The cause of genotoxicity induced by quinolones is thought to be the formation of reactive oxygen species, such as superoxide anion, hydrogen peroxide, hydroxy radical and singlet oxygen (36–40). These reactive oxygen species have been associated with cancer, aging and many other degenerative diseases. Therefore, it is advisable to avoid or reduce use of quinolones or to propose alternative DNA-damage reduction methods (41). In order to reduce the genotoxic damage caused by exposure to free radicals due to chemical compounds, therapeutic drugs, air pollutants and metabolic procedures, the use of some anti-mutagens found in the normal diet has been studied as a possible DNA-damage reduction method (41,42). On the other hand, fluoroquinolones, such as lomefloxacin, are extremely useful therapeutic drugs, whose use cannot be avoided, despite them being reactive oxygen species generators. Consumption of a diet rich in antioxidants, which are required as micronutrients in the human diet, is perhaps a good alternative to improve health and reduce the risks associated with reactive oxygen species exposure (43).
Fluoroquinolone-induced oxidative damage may be inhibited by antioxidant compounds. In several short-term mutagenicity test systems, Krizková et al. (44) inhibited ofloxacin mutagenesis of Euglena gracilis, by using phenolic compounds like caffeic acid and ferulic acid. The oxidative DNA damage in S. thyphimurium TA102 induced by norfloxacin is inhibited by β-carotene or -tocopherol (44–46). It is noteworthy that neither of these compounds altered the minimum inhibitory concentration for norfloxacin. Meanwhile, the use of vitamins is strongly advised with prescribed antibiotics, to reduce DNA damage, as long as they do not reduce the bactericidal potency of the antibiotics (43). This may be because the DNA gyrase inhibition of norfloxacin is not dependent on reactive oxygen species generation for its mutagenic effect, which can be inhibited by antioxidants (44–46).

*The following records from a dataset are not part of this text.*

/-- The stair schedule (R65 to R79): the unwrapped newel angle in 2^-16 units with the remainder of its advance; the
measured rate (none before a full revolution); the start of the revolution being measured (unwrapped source angle, device
time); the last source sample (unwrapped angle in 2^-16 units, device time in 2^-32 ns) and when it came; samples accepted
in a row during HOLDOVER; the encoder's pins, remainder and backward counts; the frame whose treads close next and the next
tread to be cut, which lies in the frame open after it when `cutAhead` holds; the unwrapped angle whose crossing opens
frame 0 while that is awaited; the frame open after it; treads closing; tread close times by frame slot and tread; and
when the LANDING_OUT pulse ends. -/
structure Stair where
  angle : Nat
  rem : Nat
  rate : Option Nat
  revFrom : Option (Nat × Nat)
  sample : Option (Nat × Nat)
  sampleAt : Option Nat
  agreed : Nat
  encA : Bool
  encB : Bool
  encRem : Nat
  encBack : Nat
  encAngle : Nat
  frame : Option StairFrame
  nextCut : Nat
  cutAhead : Bool
  first : Option Nat
  ahead : Option StairFrame
  closing : List Closing
  prevClose : List (Nat × Nat)
  landUntil : Nat
  deriving DecidableEq, Repr

/-- A trigger output (R83 to R86): the device time (2^-32 ns) or the unwrapped angle (2^-16 units) of its next firing, and
when its pulse ends. -/
structure Trigger where
  nextTime : Option Nat
  nextAngle : Option Nat
  until_ : Nat
  deriving DecidableEq, Repr

/-- A capture input (R88): the FIFO of (device time, rising), oldest first, and when its last edge came. -/
structure Capture where
  fifo : List (Nat × Bool)
  last : Option Nat
  deriving DecidableEq, Repr

/-- The ring bypass (R113 to R115): the BYPASS_FORCE pin, the ring ports that a failover still has
retraining, and when the hold-off ends. -/
structure Bypass where
  pin : Bool
  failover : List Nat
  holdoff : Option Nat
  deriving DecidableEq, Repr

/-- A frame waiting in a relay buffer or sent: its bytes without the frame check sequence, its ingress time in 2^-16 ns,
and whether its copy was cut and ended with an inverted frame check sequence (R106). -/
structure RelayFrame where
  bytes : List Nat
  ts : Nat
  stomped : Bool
  deriving DecidableEq, Repr

/-- The sensor ports (R97 to R121): relay buffers by egress port, the device time at which the copy now being received
began on each egress port, ports that have still to take a committed B4 set (by the set's words, with a changed link mode),
the counter rises of the second (counter offset in the page, rise) with the device second up to which they have been
recorded, and the frames sent, newest first. -/
structure Ports where
  relay : List (Nat × List RelayFrame)
  begun : List (Nat × Nat)
  portEff : List (Nat × List (Nat × Word))
  portPend : List (Nat × List (Nat × Word))
  rises : List (Nat × Nat)
  second : Nat
  sent : List (Nat × RelayFrame)
  deriving DecidableEq, Repr


/-! ### Threads (R367 to R409) -/

/-- The states of a context (R369). -/
inductive CtxSt where
  | free | ready | waiting | blocked | exiting | faulted
  deriving DecidableEq, Repr

/-- The conditions of the wait instructions (R379). A board is its region-0x1 offset; its FRAME at issue goes with it. -/
inductive WaitKind where
  | tread (f k : Nat)
  | landing (f : Nat)
  | time (t : Nat)
  | count (n v : Nat)
  | halo (board k j frame : Nat)
  deriving DecidableEq, Repr

/-- The modes of FENCE (R389). -/
inductive FenceMode where
  | acq | rel | full
  deriving DecidableEq, Repr

/-- The operations of R390. -/
inductive AmoOp where
  | add | min | max | minu | maxu | cas | fadd
  deriving DecidableEq, Repr

/-- A scalar access (R382, R420 to R422): a load into `dst` of `size` bytes, a store with the counter that a counted
store names, or an atomic with its operand and comparand. -/
inductive Access where
  | load (dst size : Nat) (signed : Bool) (addr : Nat)
  | store (size addr data : Nat) (ctr : Option Nat)
  | amo (op : AmoOp) (dst size addr opnd cmp : Nat) (acq : Bool)
  deriving DecidableEq, Repr

/-- A tensor instruction issued and not yet entered (R430): its OP, descriptor address, NOTIFY, word 3, and whether it has
counted in SB_FULL_WAIT. -/
structure Issuing where
  op : Nat
  desc : Nat
  notify : Nat
  w3 : Nat
  counted : Bool
  deriving DecidableEq, Repr

/-- What holds a WAITING or BLOCKED context. `before` is an instruction not yet issued that waits for the thread's earlier
loads and atomics, stores, and tensor instructions, each where it says so. -/
inductive Hold where
  | none
  | wait (k : WaitKind) (deadline dst : Nat)
  | fence (m : FenceMode)
  | before (ld st ti : Bool)
  | mark (board k j : Nat)
  | access (a : Access)
  | loads
  | tensor (i : Issuing)
  deriving DecidableEq, Repr

/-- An outstanding load or atomic (R384): its destination and form, address, the PC of the instruction, the value once
performed, the Gallery tag it waits for, and whether it carries ACQ. -/
structure Load where
  dst : Nat
  size : Nat
  signed : Bool
  addr : Nat
  pc : Nat
  value : Option Nat
  tag : Option Nat
  amo : Bool
  acq : Bool
  deriving DecidableEq, Repr

/-- A thread context (R367): registers by number (s0 and zeros unlisted), the instruction words fetched and not yet issued,
the unretired tensor instructions, stores not yet performed, the arrival counter named at its spawn (of which logical
core), since when it has been READY without issuing (R377),
and the code of the fault that stopped it. -/
structure Ctx where
  st : CtxSt
  regs : List (Nat × Reg64)
  pc : Nat
  domain : Nat
  cls : Nat
  unretired : Nat
  spawnCtr : Option (Nat × Nat)
  ir : List Nat
  loads : List Load
  stores : Nat
  hold : Hold
  since : Nat
  promoted : Bool
  fault : Nat
  deriving DecidableEq, Repr

/-- A range entry of the scoreboard (R397): start line, length in lines, read and write kinds, held set (R238). -/
structure Range where
  start : Nat
  lines : Nat
  rd : Bool
  wr : Bool
  held : Bool
  deriving DecidableEq, Repr

/-- How far an entered tensor instruction has come: entered, admitted to its queue in the given order, passed to its unit,
its results computed and its last accesses to be made, or finished and due to retire or to deliver a fault. -/
inductive TiPhase where
  | entered
  | queued (order : Nat)
  | running
  | ending
  | retiring
  | faulting (code : Nat)
  deriving DecidableEq, Repr

/-- An access that a unit still has to make: bytes to write at an address, an increment of arrival counter `n` of the core
whose scratchpad holds an address, or an atomic update of the 32-bit word at an address (`op` as R390 numbers it, 7 the
maximum of FP32 values, with the word's value last compared with, R318). -/
inductive UnitOut where
  | write (g : Nat) (bs : List Nat)
  | arrive (g n : Nat)
  | lane (op g v : Nat) (tried : Option Nat)
  deriving DecidableEq, Repr
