-- ==== Sys2Proof/Machine/Net.lean ====
section
/-!
DEFINITION. The Gallery's links, packets, routing and request tags (R479 to R506): training, flits and their cyclic
redundancy check, retry, credits, and what the answer to a request does at its source.
-/

namespace Sys2Proof.Machine

/-- How an access ends at its target (R494, R660): performed, refused under R40, denied by an access table, answered by a
stub or a failed channel, uncorrectable data, a persistent-parity error, held at the target, or in need of `len` bytes of
another node from address `g`. -/
inductive AccRes where
  | ok | refused | denied | targetReset | poisoned | parity | wait
  | need (g len : Nat)
  deriving DecidableEq, Repr

/-- The STATUS of R494. -/
def AccRes.status : AccRes → Nat
  | .ok => 0
  | .targetReset => 1
  | .refused => 2
  | .denied => 2
  | .poisoned => 3
  | .parity => 4
  | .wait => 0
  | .need _ _ => 0

/-- The outcome a STATUS stands for; UNROUTABLE and DROP as a TARGET_RESET. -/
def AccRes.ofStatus (n : Nat) : AccRes :=
  if n = 0 then .ok else if n = 2 then .refused else if n = 3 then .poisoned else if n = 4 then .parity else .targetReset

/-- The thread fault of an outcome (R494). -/
def AccRes.fault : AccRes → Nat
  | .ok => 0
  | .targetReset => fTargetReset
  | .refused => fAccess
  | .denied => fAccess
  | .poisoned => fEcc
  | .parity => fParity
  | .wait => 0
  | .need _ _ => 0

/-- R660: what the host sees of an outcome at the target, and the counter it goes to. -/
def hostAnswer (s : State) (wr : Bool) (r : AccRes) (data : List Nat) (n : Nat) : State :=
  match r with
  | .refused | .denied =>
    let s := raiseInt (finc s (.pkg 7) PB7.HOST_REFUSED) (.pkg 7) 2
    { s with ans := if wr then .refused else .bytes (List.replicate n 0) }
  | .targetReset =>
    let s := finc s (.pkg 7) PB7.HOST_TGT_RESET
    { s with ans := if wr then .targetReset else .bytes (List.replicate n 0xFF) }
  | .poisoned | .parity =>
    { finc s (.pkg 7) PB7.HOST_POISONED with ans := .poisoned }
  | .ok | .wait | .need _ _ => { s with ans := if wr then .none else .bytes data }

/-! ### Ports -/

/-- A port that has not trained. -/
def GPort.idle : GPort where
  since := 0
  lanes := 0
  txSeq := 0
  retry := []
  replay := []
  rxSeq := 4095
  bad := false
  nakAt := none
  nakDue := false
  credits := [256, 256, 256, 256]
  seen := [0, 0, 0, 0]
  got := [0, 0, 0, 0]
  freed := [0, 0, 0, 0]
  asm := []
  rxQ := []
  txQ := []
  cur := []
  crcFails := 0
  crcFrom := 0

/-- A port. -/
def gportAt (s : State) (p : Nat) : GPort := SMap.getD s.gal.ports p GPort.idle

/-- Hold a port. -/
def setGport (s : State) (p : Nat) (x : GPort) : State :=
  { s with gal.ports := SMap.setD s.gal.ports p x GPort.idle }

/-- The state of a port (R480): 0 DISABLED, 1 DETECT, 2 EQUALISE, 3 ALIGN, 4 EXCHANGE, 5 ACTIVE, 6 RETRAIN, 7 MISMATCH. -/
def gstate (s : State) (p : Nat) : Nat := fget s (.pkg 8) (PB8.GP_STATUS_STATE p)

/-- R482: the link is up while its port is ACTIVE or RETRAIN. -/
def linkUp (s : State) (p : Nat) : Bool := gstate s p = 5 || gstate s p = 6

/-- Node coordinates and sizes by dimension (R500): (own, size) pairs are read with `galSize`. -/
def galSize (s : State) (dim : Nat) : Nat :=
  1 + (if dim = 0 then eget s (.pkg 8) PB8.GAL_TOPO_XM1 else if dim = 1 then eget s (.pkg 8) PB8.GAL_TOPO_YM1
    else eget s (.pkg 8) PB8.GAL_TOPO_ZM1)

/-- The coordinate of node `n` in a dimension. -/
def galCoord (s : State) (n dim : Nat) : Nat :=
  if dim = 0 then n % galSize s 0 else if dim = 1 then n / galSize s 0 % galSize s 1 else n / (galSize s 0 * galSize s 1)

/-- The nodes of the topology. -/
def galNodes (s : State) : Nat := galSize s 0 * galSize s 1 * galSize s 2

/-- The node at a coordinate `v` of a dimension, this package's elsewhere. -/
def galNodeAt (s : State) (dim v : Nat) : Nat :=
  let c := fun d => if d = dim then v else galCoord s (ownNode s) d
  c 0 + galSize s 0 * (c 1 + galSize s 1 * c 2)

/-- The neighbour that a port faces (R481, R500). -/
def galNeighbour (s : State) (p : Nat) : Nat :=
  let dim := p / 2
  let n := galSize s dim
  let o := galCoord s (ownNode s) dim
  galNodeAt s dim (if p % 2 = 0 then (o + 1) % n else (o + n - 1) % n)
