/-- R77 to R79, R690, R733: a B3 set takes effect. Setting EN awaits the next crossing of B; clearing it stops the events.
A new SYNTH line is approached by catch-up. -/
def takeStairSet (s : State) (ws : List (Nat × Word)) : State :=
  let p := Page.pkg 3
  let wasEn := ebit s p PB3.STAIR_CTRL_EN
  let old := newelSrc s
  let line := fun (s : State) => (eget s p PB3.SYNTH_RATE, eget s p PB3.TREAD0_ANGLE)
  let was := line s
  let s := setEffect s p ws
  let en := ebit s p PB3.STAIR_CTRL_EN
  let b := eget s p PB3.TREAD0_ANGLE
  let s := if newelSrc s = old then (if old = 2 ∧ line s ≠ was then fsetb s p PB3.STAIR_STATUS_CATCHUP true else s)
    else newelChanged s old
  let lag := closeLag (eget s p)
  if !en then
    fsetb { s with stair.first := none } p PB3.STAIR_STATUS_RUNNING false
  else if !wasEn then
    fsetb { s with stair.first := some (nextCrossing s.stair.angle b), stair.frame := none, stair.ahead := none,
                   stair.nextCut := 0, stair.cutAhead := false, stair.closing := [] } p PB3.STAIR_STATUS_CLOSED_ANY false
  else if s.stair.first.isSome then { s with stair.first := some (nextCrossing s.stair.angle b) }
  else { s with stair.frame := s.stair.frame.map (fun f => { f with lag := lag }),
                stair.ahead := s.stair.ahead.map (fun f => { f with lag := lag }) }

/-- R393, R447, R602, R636: a slot that a CORE_MAP set puts into a committed position begins with a cleared scratchpad, its
contexts FREE, its arrival counters zero and its access table loaded from the die's template. -/
def promoteSlot (s : State) (n : Nat) : State :=
  let s := { freeContexts s n with core := SMap.del s.core n, grp := SMap.del s.grp n }
  let s := loadTemplate (clearSpm s n) n
  (List.range 64).foldl (fun s i => fset s (.core n 1) (KB1.CTR i) 0) s

/-- The slots that hold a committed position of a cluster. -/
def committedSlots (s : State) (d c : Nat) : List Nat :=
  ((List.range 4).map (mapField s d c)).filter (fun k => k < 5)

/-- R19, R20: a CORE_MAP set takes effect. -/
def takeCoreMap (s : State) (d c : Nat) (ws : List (Nat × Word)) : State :=
  let was := committedSlots s d c
  let s := setEffect s (.cl d c 0) ws
  latchVacant (((committedSlots s d c).filter (fun k => !was.contains k)).foldl (fun s k => promoteSlot s (slotOf d c k)) s)

/-- What a consistent set does when it takes effect. -/
def takeSet (s : State) (p : Page) (ws : List (Nat × Word)) : State :=
  match p with
  | .pkg 2 =>
    let s := setEffect s p ws
    if timeSource s = 0 && discState s ≠ 0 then setDisc s 0 else s
  | .pkg 3 => takeStairSet s ws
  | .pkg 5 => (List.range 8).foldl armTrigger (setEffect s p ws)
  | .pkg 8 =>
    let shape := fun (s : State) => (ownNode s, galSize s 0, galSize s 1, galSize s 2)
    let was := shape s
    let s := galEnables (setEffect s p ws)
    if shape s = was then s else galRetrainAll s
  | .die d 7 =>
    let s := setEffect s p ws
    let kept := s.reg.regs.filter (fun e => decide (pageBase p ≤ e.1) && decide (e.1 < pageBase p + 0x1000) &&
      isShadow p (e.1 - pageBase p))
    { s with att.b7copy := SMap.put s.att.b7copy d (kept, fbit s p DB7.ACC_CTRL_LOCK) }
  | .cl d c 0 => takeCoreMap s d c ws
  | _ => setEffect s p ws

/-- R12: the captured set is checked and put into effect, or refused. -/
def takeCaptured (s : State) (p : Page) (c : Captured) : State :=
  if setOk s p c.words then takeSet (dropCaptured s p) p c.words else refuseSet s p

/-! ### PAGE_COMMIT (R11, R13) -/

/-- R635: the page is locked. -/
def pageLocked (s : State) (p : Page) : Bool :=
  match p with
  | .pkg 9 => fbit s p PB9.ACC_CTRL_LOCK
  | .die _ 7 => fbit s p DB7.ACC_CTRL_LOCK
  | .core _ 11 => fbit s p KB11.ACC_CTRL
  | _ => false

/-- A write of PAGE_COMMIT. 0xC0 captures the shadow; a page without RWS fields has nothing to capture. The B4 set is
checked here and then taken port by port (R730); WIN_BASE is used by every later TLP (R659), so that a B7 set is taken
here; so is an access table's (R634). A commit on a locked page counts (R635). -/
def commitPage (s : State) (p : Page) (key : Nat) : State :=
  if key % 256 ≠ 0xC0 || !pageShadows p then s
  else if pageLocked s p then viol s p
  else
    let c : Captured := ⟨shadowSet s p, false⟩
    let s := { s with reg.captured := SMap.put s.reg.captured (pageBase p) c }
    match p with
    | .pkg 4 =>
      if setOk s p c.words then { s with ports.portPend := (List.range 4).map (fun n => (n, c.words)) }
      else { refuseSet s p with ports.portPend := [] }
    | .pkg 7 => takeCaptured s p c
    | .pkg 9 => takeCaptured s p c
    | .die _ 7 => takeCaptured s p c
    | .core _ 11 => takeCaptured s p c
    | _ => s

/-- R12, R13: the safe point: a captured set is checked and takes effect, or is refused. -/
def execCommitTakeEffect (p : Page) (s : State) : Host.Outcome State Fault Refusal :=
  match capturedOf s p with
  | none => .next s
  | some c => if atSafePoint s p c then done (takeCaptured s p c) else .next s

/-- A tread's cut is a safe point (R11): every captured set has seen it. -/
def noteCut (s : State) : State :=
  { s with reg.captured := s.reg.captured.map (fun e => (e.1, { e.2 with cutSeen := true })) }

end Sys2Proof.Machine
end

The free radical scavenging and anti-mutagenic properties of naringin prompted the investigation of whether naringin can ameliorate lomefloxacin-induced genomic instability in mice bone marrow cells. In the current study, the scoring of chromosomal aberrations, MN formation and mitotic activity were undertaken as markers of cytogenotoxicity. Serum glutathione and lipid peroxidation were measured as markers of oxidative damage.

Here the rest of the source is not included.